-- ==== Sys2Proof/Machine/Dispatch.lean ====
section
/-! DEFINITION. Which meaning each command has. `exec i s` is the clock edge of a cycle with rst = 0 in which the host
writes the code of `i` to CMD (30_encoding.md R112; log 6). -/

namespace Sys2Proof.Machine

open Sys2Proof

def exec (i : Instr) (s : State) : Host.Outcome State Fault Refusal :=
  match i with
  | .nop => Sys2Proof.Machine.execNop s
  | .rxReset => Sys2Proof.Machine.execRxReset s
  | .fifoFlush => Sys2Proof.Machine.execFifoFlush s
  | .setChecksum => Sys2Proof.Machine.execSetChecksum s
  | .buildRead => Sys2Proof.Machine.execBuildRead s
  | .buildWrite8 => Sys2Proof.Machine.execBuildWrite8 s
  | .buildWrite16 => Sys2Proof.Machine.execBuildWrite16 s
  | .send => Sys2Proof.Machine.execSend s
  | .transact => Sys2Proof.Machine.execTransact s
  | .receive => Sys2Proof.Machine.execReceive s
  | .abort => Sys2Proof.Machine.execAbort s
  | .readReg => Sys2Proof.Machine.execReadReg s
  | .writeReg8 => Sys2Proof.Machine.execWriteReg8 s
  | .writeReg16 => Sys2Proof.Machine.execWriteReg16 s
  | .reserved code => Sys2Proof.Machine.execReserved code s

end Sys2Proof.Machine
end

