-- ==== Sys2Proof/Machine/Outputs.lean ====
section
/-! DEFINITION. The output ports of a cycle, functions of the pre-state and, for bus_rdata, of the cycle's inputs
(10_state.md section 3). -/

namespace Sys2Proof.Machine

open Sys2Proof

/-- tx_valid: 1 exactly while SENDING (10_state.md R37). -/
def txValid (s : State) : Bool := decide (s.sqr.seq = .sending)

/-- tx_data: FrameByte(TX_IDX) while SENDING, else 0x00 (10_state.md R37). -/
def txData (s : State) : Byte := if s.sqr.seq = .sending then s.tx.frameByte s.sqr.txIdx.toNat else 0x00#8

/-- The byte that passes to the PHY in this cycle: tx_valid = 1 and tx_ready = 1 (10_state.md R23). With rst = 1 the
outputs are still those of the pre-state, and the PHY still takes the byte (70_reset_and_hazards.md R310). -/
def handshake (s : State) : Option Byte := if txValid s && s.input.txReady then some (txData s) else none

/-- All output ports of a cycle (10_state.md R21, R36 to R39). -/
structure Outputs where
  busRdata : Byte
  irq : Bool
  txValid : Bool
  txData : Byte
  rxEn : Bool
  deriving DecidableEq, Repr

/-- The values of the output ports in this cycle. -/
def State.outputs (s : State) : Outputs where
  busRdata := busRdata s
  irq := irq s
  txValid := txValid s
  txData := txData s
  rxEn := rxEn s

end Sys2Proof.Machine
end

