/-! ## Host programs -/

/-- 30_encoding.md R117, 20_memory.md R76: while not BUSY, the four lines of `wr32 TIMEOUT, v` leave TIMEOUT = v and the
four lines of `wr32 GUARD, v` leave GUARD = v, whatever the PHY does meanwhile; SEQ and the TX packet are unchanged. -/
def Obligations.Wr32WritesAllFourBytes : Prop :=
  ∀ (s : State) (v : Word32) (a b c d : CycleInput) (rest : List CycleInput), s.busy = false →
    (s.inputs = List.zipWith HostLine.drive [a, b, c, d] (wr32Timeout v) ++ rest →
      (stateAfter 4 s).regs.timeout = v ∧ (stateAfter 4 s).regs.guard = s.regs.guard ∧
      (stateAfter 4 s).sqr = s.sqr ∧ (stateAfter 4 s).tx = s.tx ∧ (stateAfter 4 s).inputs = rest) ∧
    (s.inputs = List.zipWith HostLine.drive [a, b, c, d] (wr32Guard v) ++ rest →
      (stateAfter 4 s).regs.guard = v ∧ (stateAfter 4 s).regs.timeout = s.regs.timeout ∧
      (stateAfter 4 s).sqr = s.sqr ∧ (stateAfter 4 s).tx = s.tx ∧ (stateAfter 4 s).inputs = rest)
end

§

TASK STATEMENT
Starting at the line with "s).inputs = rest) ∧", restate each line through the end of the records, both ends included, and stop there.

WRITTEN ANSWER
      (stateAfter 4 s).sqr = s.sqr ∧ (stateAfter 4 s).tx = s.tx ∧ (stateAfter 4 s).inputs = rest) ∧
    (s.inputs = List.zipWith HostLine.drive [a, b, c, d] (wr32Guard v) ++ rest →
      (stateAfter 4 s).regs.guard = v ∧ (stateAfter 4 s).regs.timeout = s.regs.timeout ∧
      (stateAfter 4 s).sqr = s.sqr ∧ (stateAfter 4 s).tx = s.tx ∧ (stateAfter 4 s).inputs = rest)
end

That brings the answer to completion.